Please disable your Ad Blocker to better interact with this website.

Editorial credit: Evan El-Amin / Shutterstock.com

By Michael Dorstewitz (Originally published by Newsmax),

With a client list headed by the likes of Donald Trump Jr., Mark Meadows, Dr. Ben Carson, Peter Navarro, and Tennessee Sen. Marsha Blackburn, publicist A.J. Rice has his finger on the pulse of the modern conservative movement – and ahead of the 2022 midterms, the PR guru affectionately termed “the man behind the curtain” is stepping out of the shadows with a lifetime of advice to offer those hoping to carry the MAGA mantle.

Rice, the president of Washington, D.C.-based Publius PR, has worked in all corners of the conservative community, soaking up the knowledge and advice of mentors in television and radio and later dispensing lessons learned to promote the careers of today’s makers and shakers.

“The man behind the curtain has been everywhere over the past decade and a half, behind so many leaders you know and admire, but you never even knew he was there,” said Tim Tapp, a syndicated conservative talk radio host. “He is conservatism’s phantom menace: torturing liberalism from the shadows.”
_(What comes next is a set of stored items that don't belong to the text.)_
-- ==== Sys2Proof/Laws/SoundOps.lean ====
section
/-! SUPPORT. The invariant of states and groups is kept by the shared operations. -/

namespace Sys2Proof.Machine

set_option Elab.async false

/-! ### Lists in order -/

theorem mem_insertBy {α : Type} {le : α → α → Bool} {a x : α} {xs : List α} : a ∈ insertBy le x xs ↔ a = x ∨ a ∈ xs := by
  induction xs with
  | nil => exact List.mem_cons
  | cons y rest ih =>
    unfold insertBy
    split
    · exact List.mem_cons
    · rw [List.mem_cons, ih, List.mem_cons]
      exact or_left_comm

theorem mem_sortBy {α : Type} {le : α → α → Bool} {a : α} {xs : List α} : a ∈ sortBy le xs ↔ a ∈ xs := by
  induction xs with
  | nil => exact Iff.rfl
  | cons y rest ih => exact mem_insertBy.trans ((or_congr Iff.rfl ih).trans List.mem_cons.symm)

/-! ### Writes and results -/

@[simp] theorem Group.write_seq (g : Group) (w : Write) : (g.write w).seq = g.seq := by cases w <;> rfl
@[simp] theorem Group.write_pend (g : Group) (w : Write) : (g.write w).pend = g.pend := by cases w <;> rfl
@[simp] theorem Group.write_w (g : Group) (w : Write) : (g.write w).w = g.w := by cases w <;> rfl
@[simp] theorem Group.land_seq (g : Group) (n : Nat) (w : Write) : (g.land n w).seq = g.seq := Group.write_seq g w

theorem Write.without_legal {o n w : Write} (h : o.without n = some w) (ho : o.legal = true) : w.legal = true := by
  revert h
  cases o <;> cases n <;> simp only [Write.without] <;> (try split) <;> intro h <;> cases h <;> first | exact ho | rfl

theorem PredicatesFit.set {w : Nat} {p : Vector Mask 8} {i : Nat} {hi : i < 8} {m : Mask} (h : PredicatesFit w p) :
    PredicatesFit w (p.set i (m &&& fullMask w) hi) := by
  intro k
  simp only [Fin.getElem_fin, Vector.getElem_set]
  split
  · rw [BitVec.and_assoc, BitVec.and_not_self]; exact BitVec.and_zero
  · exact h k

@[simp] theorem Group.write_soundAt (g : Group) (w : Write) {n : Nat} (hg : g.SoundAt n) (hw : w.legal = true) :
    (g.write w).SoundAt n := by
  cases w
  case pred p lanes v => exact ⟨hg.1, hg.2, PredicatesFit.set (hi := p.isLt) hg.3⟩
  case mode v => exact ⟨hg.1, hw, hg.3⟩
  all_goals exact ⟨hg.1, hg.2, hg.3⟩

@[simp] theorem Group.land_soundAt (g : Group) (k : Nat) (w : Write) {n : Nat} (hg : g.SoundAt n) (hw : w.legal = true) :
    (g.land k w).SoundAt n := by
  have h := Group.write_soundAt g w hg hw
  refine ⟨fun p hp => ?_, h.2, h.3⟩
  simp only [Group.land, List.mem_filterMap] at hp
  obtain ⟨q, hq, e⟩ := hp
  have hq' := h.1 q hq
  split at e
  · obtain ⟨x, hx, rfl⟩ := Option.map_eq_some_iff.mp e
    exact ⟨hq'.1, Write.without_legal hx hq'.2⟩
  · cases e; exact hq'

@[simp] theorem Group.landDue_seq (due : Pending → Bool) (k : Nat) (g : Group) : (Group.landDue due k g).seq = g.seq := by
  induction k generalizing g with
  | zero => rfl
  | succ k ih => simp only [Group.landDue]; split <;> simp [ih]

@[simp] theorem Group.landDue_soundAt (due : Pending → Bool) (k : Nat) (g : Group) {n : Nat} (hg : g.SoundAt n) :
    (Group.landDue due k g).SoundAt n := by
  induction k generalizing g with
  | zero => exact hg
  | succ k ih =>
    simp only [Group.landDue]
    split
    · exact hg
    · rename_i p hp
      have hm := hg.1 p (List.mem_of_find?_eq_some hp)
      exact ih _ (Group.land_soundAt _ _ _ (by simp [hg.1.erase, hg.2, hg.3]) hm.2)

@[simp] theorem Group.later_soundAt (g : Group) (k lat : Nat) (w : Write) {n : Nat} (hg : g.SoundAt n) (hk : k < n)
    (hw : w.legal = true) : (g.later k lat w).SoundAt n := by
  refine ⟨hg.1.append fun p hp => ?_, hg.2, hg.3⟩
  simp at hp; subst hp; exact ⟨hk, hw⟩

theorem Group.laters_soundAt (g : Group) (k : Nat) (ws : List (Nat × Write)) {n : Nat} (hg : g.SoundAt n) (hk : k < n)
    (hw : ∀ x ∈ ws, x.2.legal = true) : (g.laters k ws).SoundAt n := by
  refine ⟨hg.1.append fun p hp => ?_, hg.2, hg.3⟩
  obtain ⟨x, hx, rfl⟩ := List.mem_map.mp hp
  exact ⟨hk, hw x hx⟩

@[simp] theorem Group.later_seq (g : Group) (k lat : Nat) (w : Write) : (g.later k lat w).seq = g.seq := rfl
@[simp] theorem Group.laters_seq (g : Group) (k : Nat) (ws : List (Nat × Write)) : (g.laters k ws).seq = g.seq := rfl
@[simp] theorem Group.age_seq (g : Group) : g.age.seq = g.seq := Group.landDue_seq _ _ _
@[simp] theorem Group.flush_seq (g : Group) : g.flush.seq = g.seq := Group.landDue_seq _ _ _
@[simp] theorem Group.settled_seq (g : Group) : g.settled.seq = g.seq := Group.flush_seq g
@[simp] theorem Group.settle_seq (g : Group) : g.settle.seq = g.seq := rfl
@[simp] theorem Group.stopRun_seq (g : Group) : g.stopRun.seq = g.seq := Group.flush_seq _
@[simp] theorem Group.loadTrap_seq (g : Group) (t : TrapWord) (m : Mask) (f : LFault) : (g.loadTrap t m f).seq = g.seq := rfl
@[simp] theorem Group.issued_seq (g : Group) (c : Ctx) (v : Bool) : (g.issued c v).seq = g.seq + 1 :=
  Group.age_seq _

@[simp] theorem Group.age_soundAt (g : Group) {n : Nat} (hg : g.SoundAt n) : g.age.SoundAt n := by
  apply Group.landDue_soundAt
  refine ⟨fun p hp => ?_, hg.2, hg.3⟩
  obtain ⟨q, hq, rfl⟩ := List.mem_map.mp hp
  exact hg.1 q hq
Rice began his career navigating the halls of power by first learning to navigate city streets.

“My first campaign was working for Bob Dole in 1996,” he said. “I couldn’t even vote, but I was getting people who could vote to the polls because I could drive.”

But he began making a name for himself while working in conservative talk radio.

“I went from working on Capitol Hill to ‘The Laura Ingraham Show,’” he told Newsmax. “I was Ingraham’s executive producer, them Monica Crowley’s.”

Rice later worked for John Solomon, currently of Just The News, before he was brought in by Glenn Beck to launch the Blaze Radio Network – a job that led to a significant shift in his focus.

“Right around there, I started taking my producer hat off and started doing more media relations and PR,” he said. “So that was right around 2013 that I went from the guy getting 100 emails a day from people asking to be on my shows to the guy sending them.”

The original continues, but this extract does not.